* EXERCISE OBJECTIVE
Please copy, exactly as they appear below, the lines from the one containing "def dirEntry (b" through the one containing "def directory (b".

━━━━━ SUPPLIED DATA ━━━━━

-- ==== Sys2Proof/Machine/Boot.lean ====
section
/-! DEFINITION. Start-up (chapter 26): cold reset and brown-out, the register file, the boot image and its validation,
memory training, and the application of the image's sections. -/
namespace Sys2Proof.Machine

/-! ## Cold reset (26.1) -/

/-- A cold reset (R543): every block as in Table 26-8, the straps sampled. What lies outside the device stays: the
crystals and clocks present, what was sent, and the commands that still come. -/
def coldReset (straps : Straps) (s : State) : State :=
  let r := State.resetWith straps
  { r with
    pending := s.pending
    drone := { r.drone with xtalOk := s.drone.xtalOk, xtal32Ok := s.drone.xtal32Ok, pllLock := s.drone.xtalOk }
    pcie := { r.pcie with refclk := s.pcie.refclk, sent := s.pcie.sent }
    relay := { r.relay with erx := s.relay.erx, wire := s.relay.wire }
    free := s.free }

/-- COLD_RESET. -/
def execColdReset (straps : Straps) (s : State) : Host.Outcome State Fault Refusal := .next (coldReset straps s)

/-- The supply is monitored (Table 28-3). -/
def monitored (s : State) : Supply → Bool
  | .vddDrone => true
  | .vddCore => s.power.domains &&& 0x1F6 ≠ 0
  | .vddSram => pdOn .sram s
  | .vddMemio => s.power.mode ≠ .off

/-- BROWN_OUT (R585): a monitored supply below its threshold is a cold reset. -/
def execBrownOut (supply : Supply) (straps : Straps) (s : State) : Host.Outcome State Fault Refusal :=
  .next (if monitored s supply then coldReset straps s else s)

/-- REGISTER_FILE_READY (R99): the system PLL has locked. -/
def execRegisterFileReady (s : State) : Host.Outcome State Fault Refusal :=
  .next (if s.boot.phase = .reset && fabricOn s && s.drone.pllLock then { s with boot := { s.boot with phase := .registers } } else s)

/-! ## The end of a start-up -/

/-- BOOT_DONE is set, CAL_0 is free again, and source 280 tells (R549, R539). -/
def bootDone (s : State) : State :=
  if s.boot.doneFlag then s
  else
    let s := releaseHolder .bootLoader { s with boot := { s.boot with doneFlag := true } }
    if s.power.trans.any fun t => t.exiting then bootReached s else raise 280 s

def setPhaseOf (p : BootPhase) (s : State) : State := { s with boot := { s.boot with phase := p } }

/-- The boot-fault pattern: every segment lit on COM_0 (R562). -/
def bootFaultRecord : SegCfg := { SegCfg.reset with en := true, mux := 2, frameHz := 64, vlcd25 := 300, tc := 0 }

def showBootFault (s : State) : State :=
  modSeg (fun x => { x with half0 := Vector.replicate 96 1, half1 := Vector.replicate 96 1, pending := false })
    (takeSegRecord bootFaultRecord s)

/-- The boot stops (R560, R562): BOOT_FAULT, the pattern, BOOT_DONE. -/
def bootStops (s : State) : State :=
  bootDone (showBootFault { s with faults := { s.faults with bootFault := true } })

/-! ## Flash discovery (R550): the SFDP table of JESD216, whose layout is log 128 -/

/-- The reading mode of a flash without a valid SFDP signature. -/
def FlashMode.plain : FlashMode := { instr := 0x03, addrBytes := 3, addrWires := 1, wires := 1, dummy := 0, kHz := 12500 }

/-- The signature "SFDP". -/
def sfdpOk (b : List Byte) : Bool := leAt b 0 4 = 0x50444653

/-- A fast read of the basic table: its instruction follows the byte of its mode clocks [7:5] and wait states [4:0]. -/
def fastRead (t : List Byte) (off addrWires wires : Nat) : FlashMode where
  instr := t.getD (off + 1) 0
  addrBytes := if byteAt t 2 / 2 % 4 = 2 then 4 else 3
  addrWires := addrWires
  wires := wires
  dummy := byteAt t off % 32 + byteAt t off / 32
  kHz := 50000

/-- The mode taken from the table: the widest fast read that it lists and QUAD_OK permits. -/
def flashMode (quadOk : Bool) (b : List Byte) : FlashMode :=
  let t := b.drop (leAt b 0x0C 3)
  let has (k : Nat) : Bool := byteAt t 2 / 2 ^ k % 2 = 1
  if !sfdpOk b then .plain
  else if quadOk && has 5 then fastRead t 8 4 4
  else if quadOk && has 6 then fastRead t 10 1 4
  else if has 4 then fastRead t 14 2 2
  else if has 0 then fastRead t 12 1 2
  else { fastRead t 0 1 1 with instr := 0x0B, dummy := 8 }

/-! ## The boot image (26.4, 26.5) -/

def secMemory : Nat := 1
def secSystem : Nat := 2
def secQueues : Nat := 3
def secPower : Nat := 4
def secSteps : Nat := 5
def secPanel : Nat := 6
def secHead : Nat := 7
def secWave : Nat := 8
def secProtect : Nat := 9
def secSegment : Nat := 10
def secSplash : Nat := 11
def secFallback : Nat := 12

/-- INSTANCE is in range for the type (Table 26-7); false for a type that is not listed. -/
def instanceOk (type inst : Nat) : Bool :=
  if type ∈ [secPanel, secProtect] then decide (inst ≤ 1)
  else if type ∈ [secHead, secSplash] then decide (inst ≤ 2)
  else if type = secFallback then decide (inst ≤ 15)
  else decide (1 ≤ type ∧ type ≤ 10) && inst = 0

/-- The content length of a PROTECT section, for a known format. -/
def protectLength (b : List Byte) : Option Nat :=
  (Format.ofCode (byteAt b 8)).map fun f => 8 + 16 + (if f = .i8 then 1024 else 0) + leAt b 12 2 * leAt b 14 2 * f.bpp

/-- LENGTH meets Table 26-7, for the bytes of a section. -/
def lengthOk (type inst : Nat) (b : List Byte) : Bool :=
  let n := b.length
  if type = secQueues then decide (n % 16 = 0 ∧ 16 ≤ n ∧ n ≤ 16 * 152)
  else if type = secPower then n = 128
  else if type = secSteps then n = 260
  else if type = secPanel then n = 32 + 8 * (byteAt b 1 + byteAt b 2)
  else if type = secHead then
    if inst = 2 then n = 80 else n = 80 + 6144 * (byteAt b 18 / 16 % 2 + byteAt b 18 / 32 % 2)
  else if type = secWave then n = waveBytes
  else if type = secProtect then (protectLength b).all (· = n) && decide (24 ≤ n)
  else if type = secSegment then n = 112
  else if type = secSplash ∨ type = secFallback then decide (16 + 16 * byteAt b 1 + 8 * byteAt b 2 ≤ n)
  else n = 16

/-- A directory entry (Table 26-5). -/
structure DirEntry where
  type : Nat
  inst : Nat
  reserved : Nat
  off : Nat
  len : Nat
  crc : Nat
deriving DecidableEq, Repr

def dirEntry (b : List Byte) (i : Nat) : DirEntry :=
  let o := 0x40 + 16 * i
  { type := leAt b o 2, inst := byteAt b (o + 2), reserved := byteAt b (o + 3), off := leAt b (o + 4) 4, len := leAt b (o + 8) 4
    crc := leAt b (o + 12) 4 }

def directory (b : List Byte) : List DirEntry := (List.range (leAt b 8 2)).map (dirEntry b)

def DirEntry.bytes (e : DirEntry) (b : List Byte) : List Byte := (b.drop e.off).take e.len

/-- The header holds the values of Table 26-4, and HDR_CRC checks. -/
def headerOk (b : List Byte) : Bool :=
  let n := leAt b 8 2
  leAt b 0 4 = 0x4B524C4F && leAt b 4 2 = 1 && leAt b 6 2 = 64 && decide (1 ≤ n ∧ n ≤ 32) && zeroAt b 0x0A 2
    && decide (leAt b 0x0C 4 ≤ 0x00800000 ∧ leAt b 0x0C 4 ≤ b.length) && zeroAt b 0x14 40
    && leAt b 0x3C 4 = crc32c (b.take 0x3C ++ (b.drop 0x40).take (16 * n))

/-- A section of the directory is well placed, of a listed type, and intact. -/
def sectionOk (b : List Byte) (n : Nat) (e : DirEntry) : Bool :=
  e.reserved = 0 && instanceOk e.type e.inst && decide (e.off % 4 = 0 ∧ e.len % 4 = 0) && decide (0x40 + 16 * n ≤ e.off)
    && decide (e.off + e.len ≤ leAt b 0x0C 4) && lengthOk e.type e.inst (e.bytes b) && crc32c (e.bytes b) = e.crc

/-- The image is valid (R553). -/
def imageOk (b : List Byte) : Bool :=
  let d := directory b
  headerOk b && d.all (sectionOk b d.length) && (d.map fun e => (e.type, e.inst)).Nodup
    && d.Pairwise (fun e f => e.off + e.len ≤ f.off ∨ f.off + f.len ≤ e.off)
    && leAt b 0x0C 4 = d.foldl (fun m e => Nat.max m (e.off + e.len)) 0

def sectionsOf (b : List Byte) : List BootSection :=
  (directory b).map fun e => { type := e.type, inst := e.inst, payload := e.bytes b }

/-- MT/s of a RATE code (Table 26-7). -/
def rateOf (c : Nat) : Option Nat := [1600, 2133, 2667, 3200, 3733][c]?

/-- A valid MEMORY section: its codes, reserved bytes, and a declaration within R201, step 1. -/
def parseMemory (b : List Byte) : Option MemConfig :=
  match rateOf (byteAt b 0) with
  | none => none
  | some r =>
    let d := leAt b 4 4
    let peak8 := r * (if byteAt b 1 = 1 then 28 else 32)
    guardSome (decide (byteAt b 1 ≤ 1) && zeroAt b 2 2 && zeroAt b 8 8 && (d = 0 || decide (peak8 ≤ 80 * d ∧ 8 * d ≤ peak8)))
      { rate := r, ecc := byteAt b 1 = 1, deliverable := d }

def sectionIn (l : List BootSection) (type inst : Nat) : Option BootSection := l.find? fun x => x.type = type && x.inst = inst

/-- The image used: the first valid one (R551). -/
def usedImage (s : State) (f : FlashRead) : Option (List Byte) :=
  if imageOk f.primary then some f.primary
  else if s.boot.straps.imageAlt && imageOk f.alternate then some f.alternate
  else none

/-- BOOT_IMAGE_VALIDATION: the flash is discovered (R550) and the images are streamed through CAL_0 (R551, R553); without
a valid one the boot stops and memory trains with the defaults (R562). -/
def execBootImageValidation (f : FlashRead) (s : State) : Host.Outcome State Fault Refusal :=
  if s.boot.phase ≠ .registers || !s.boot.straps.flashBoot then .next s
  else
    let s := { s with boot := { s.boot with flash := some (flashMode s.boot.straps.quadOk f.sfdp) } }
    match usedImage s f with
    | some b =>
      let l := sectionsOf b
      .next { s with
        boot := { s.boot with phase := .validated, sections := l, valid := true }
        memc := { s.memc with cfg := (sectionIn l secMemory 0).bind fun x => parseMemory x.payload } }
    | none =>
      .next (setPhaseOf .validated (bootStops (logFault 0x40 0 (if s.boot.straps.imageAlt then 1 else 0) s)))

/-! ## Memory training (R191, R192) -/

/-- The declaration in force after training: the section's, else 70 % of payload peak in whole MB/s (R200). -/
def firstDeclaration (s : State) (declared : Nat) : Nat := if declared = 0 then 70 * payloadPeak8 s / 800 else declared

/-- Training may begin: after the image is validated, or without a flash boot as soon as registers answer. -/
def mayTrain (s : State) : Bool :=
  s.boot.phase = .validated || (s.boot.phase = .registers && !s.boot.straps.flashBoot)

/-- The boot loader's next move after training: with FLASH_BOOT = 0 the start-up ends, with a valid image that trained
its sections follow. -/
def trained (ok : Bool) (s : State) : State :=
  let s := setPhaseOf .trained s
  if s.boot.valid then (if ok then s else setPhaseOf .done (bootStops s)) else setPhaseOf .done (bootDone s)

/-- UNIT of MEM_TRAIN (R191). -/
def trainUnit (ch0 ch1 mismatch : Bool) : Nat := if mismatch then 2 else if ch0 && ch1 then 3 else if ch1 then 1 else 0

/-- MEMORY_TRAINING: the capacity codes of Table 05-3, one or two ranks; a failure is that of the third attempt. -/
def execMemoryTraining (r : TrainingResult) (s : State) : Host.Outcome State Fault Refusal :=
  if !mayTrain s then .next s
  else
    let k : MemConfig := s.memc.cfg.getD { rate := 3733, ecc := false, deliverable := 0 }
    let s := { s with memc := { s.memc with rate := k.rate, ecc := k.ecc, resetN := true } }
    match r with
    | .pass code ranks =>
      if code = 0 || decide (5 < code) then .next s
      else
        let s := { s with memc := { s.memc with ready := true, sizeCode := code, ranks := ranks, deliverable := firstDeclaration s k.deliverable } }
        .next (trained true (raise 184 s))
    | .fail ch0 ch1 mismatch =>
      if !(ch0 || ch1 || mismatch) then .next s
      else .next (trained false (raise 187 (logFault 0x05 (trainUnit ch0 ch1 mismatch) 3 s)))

━━━━━

* SOLUTION TO THIS EXERCISE
def dirEntry (b : List Byte) (i : Nat) : DirEntry :=
  let o := 0x40 + 16 * i
  { type := leAt b o 2, inst := byteAt b (o + 2), reserved := byteAt b (o + 3), off := leAt b (o + 4) 4, len := leAt b (o + 8) 4
    crc := leAt b (o + 12) 4 }

def directory (b : List Byte) : List DirEntry := (List.range (leAt b 8 2)).map (dirEntry b)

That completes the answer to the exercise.